CR’s analysis of fresh, whole broilers bought nationwide revealed that 83 percent harbored campylobacter or salmonella, the leading bacterial causes of foodborne disease.

That’s a stunning increase from 2003, when we reported finding that 49 percent tested positive for one or both pathogens. Leading chicken producers have stabilized the incidence of salmonella, but spiral-shaped campylobacter has wriggled onto more chickens than ever

[snip]

Campylobacter was present in 81 percent of the chickens, salmonella in 15 percent; both bacteria in 13 percent. Only 17 percent had neither pathogen. That’s the lowest percentage of clean birds in all four of our tests since 1998, and far less than the 51 percent of clean birds we found for our 2003 report.

And this brings us back to how when know when our meat and poultry have shit in them.

We get sick.

Remember the lovely new HAACP system started under Big Dog and extended under the Bushies?

Under that system, the few Federal inspectors who actually get near a carcass in the slaughter house can look – but not sample – for bugs.

“These plants look like drive-through car washes: The car enters with fecal material inside and out, and it leaves all pretty and shiny on the outside. But what about the inside? In a HIMP plant, no one is looking at the inside,” said Delmer Jones, president of the National Joint Council of Food Inspection Locals, the union for federal meat inspectors. “Instead of addressing that problem, the USDA would rather spend millions of taxpayer dollars telling consumers how great the outside of the car looks.”

Added Hauter, “This program is just another attempt to deregulate a powerful industry, and just as with electricity deregulation, it’s the consumer who loses. Most consumers would be appalled to find out that the USDA has even considered reducing the meat inspection system to an industry honor system.”

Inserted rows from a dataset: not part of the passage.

/-- A whole `readWord`, 71 labelled steps, to its return (R120). -/
theorem run_readWord (s : State) {a : EeAddr} (h6 : a.toNat < 64) (m : Nat) (tl : List Frame) (r : Option OpResult)
    (hv : AtReference s) (ha : s.agenda = []) :
    ∃ o', runContext .bringup (m + 71) { s with bringup := ⟨.readWord (.e1 a) :: tl, r⟩ } =
      runContext .bringup m
        { s with
          ee := ⟨0x00#8, false, 25, 0x180#32 ||| a.setWidth 32, o', none, s.ee.cells⟩
          bringup := ⟨tl, some (.value16
            (toNative16 s.plat.params.hostBE (eeCell s.ee.cells a.toNat)))⟩ } := by
  obtain ⟨o', e⟩ := run_dataBits h6 (m+2) tl r 15 (by omega) 0#16
    { s with ee := ⟨eeSelected reference, true, 9, 0x180#32 ||| a.setWidth 32, some false, some 20, s.ee.cells⟩ }
    (some false) (by exact hv) ha rfl
  rw [shiftIn_word] at e
  refine ⟨o', ?_⟩
  refine (readWord_label (hv := by exact hv) (m+70) (l := (.e1 a)) (rest := tl) (by exact rfl) (by exact rfl)
    (by simpa [write8_eecr] using ha)).trans ?_
  simp only [write8_eecr]
  refine (readWord_label (hv := by exact hv) (m+69) (l := (.e2 a)) (rest := tl) (by exact rfl) (by exact rfl)
    (by simpa [write8_eecr] using ha)).trans ?_
  simp only [write8_eecr, applyCtl, context_bringup, List.tail_cons, setContext_bringup]
  have e0 : writeEecr reference (eeSelected reference) (writeEecr reference reference.eeProg s.ee) =
    ⟨eeSelected reference, true, 0, 0#32, some false, some 1, s.ee.cells⟩ := by
    obtain ⟨o, e1⟩ := writeEecr_e1 s.ee
    rw [e1, writeEecr_e2 rfl (show anySet reference.eeProg reference.eeCs = false by decide)]
  rw [e0]
  have ec := run_commandBits { s with ee := ⟨eeSelected reference, true, 0, 0#32, some false, some 1, s.ee.cells⟩ }
    a (m+51) tl r (by exact hv) ha 8
  rw [eeCommand_all h6 _ rfl rfl rfl rfl (show anySet (eeSelected reference) reference.eeCs = true by decide)] at ec
  refine ec.trans ?_
  refine (readWord_label (hv := by exact hv) (m+50) (l := .e4) (rest := tl) (by exact rfl) (by exact rfl)
    (by simpa [write8_eecr] using ha)).trans ?_
  simp only [write8_eecr]
  have e4 : writeEecr reference (eeSelected reference)
      ⟨clockHigh reference (commandBit reference a 0), true, 9, 0x180#32 ||| a.setWidth 32, some false, some 19,
        s.ee.cells⟩ =
      ⟨eeSelected reference, true, 9, 0x180#32 ||| a.setWidth 32, some false, some 20, s.ee.cells⟩ := by
    rw [writeEecr_next rfl (by rfl) (by decide) (by decide), eeReact_low (by decide) (by decide) (by decide)
      (clockHigh_levels _).2.1]
  rw [e4]
  refine Eq.trans ?_ (e.trans ?_)
  · rfl
  · refine (readWord_label (hv := by exact hv) (m+1) (l := (.e6 _)) (rest := tl) (by exact rfl) (by exact rfl)
    (by simpa [write8_eecr] using ha)).trans ?_
    simp only [write8_eecr]
    refine (readWord_label (hv := by exact hv) (m) (l := (.e7 _)) (rest := tl) (by exact rfl) (by exact rfl)
      (by exact ha)).trans ?_
    rfl


/-- A word in native order stands in host memory as its little-endian bytes (R127, R129). -/
theorem hostBytes16_native (be : Bool) (w : Half) :
    hostBytes16 be (toNative16 be w) = [w.extractLsb' 0 8, w.extractLsb' 8 8] := by
  cases be
  · rfl
  · simp only [toNative16, hostBytes16, if_true, bswap16]
    congr 1
    · apply BitVec.eq_of_getLsbD_eq; intro i hi
      simp only [BitVec.getLsbD_extractLsb', BitVec.getLsbD_append]; simp [hi]
    · congr 1
      apply BitVec.eq_of_getLsbD_eq; intro i hi
      simp only [BitVec.getLsbD_extractLsb', BitVec.getLsbD_append]; simp [hi]

/-- `hw_addr` with word `i` stored. -/
def withWord (i : Nat) (w : Half) (v : List Byte) : List Byte :=
  (v.set (2 * i) (w.extractLsb' 0 8)).set (2 * i + 1) (w.extractLsb' 8 8)

theorem storeHwAddr_native (i : Nat) (w : Half) (s : State) :
    storeHwAddr i (toNative16 s.plat.params.hostBE w) s =
      { s with eng := { s.eng with hwAddr := withWord i w s.eng.hwAddr } } := by
  rw [storeHwAddr, hostBytes16_native]; rfl

theorem hwAddrStep_store (i : Nat) (s : State) : hwAddrStep reference (.store i) s =
    if i + 1 < 3 then
      .go (storeHwAddr i (returnedWord s.bringup.result) s) (.goto (.hwAddr (.call (i + 1))))
    else
      .go (storeHwAddr i (returnedWord s.bringup.result) s)
        (.ret (.bytes (storeHwAddr i (returnedWord s.bringup.result) s).eng.hwAddr)) := rfl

That’s right – no bacterial sampling allowed by those pesky USDA inspectors – after all, they might actually find something.

They are allowed to eyeball the carcass. If they find a problem, can they stop the line or pull the carcass? Nope. They’re supposed to run down the production line and – wait for it – watch…

to see if the company’s people find it, too.

So instead of testing every carcass for shit in the packing house, the USDA tests them for shit in food using you – the public.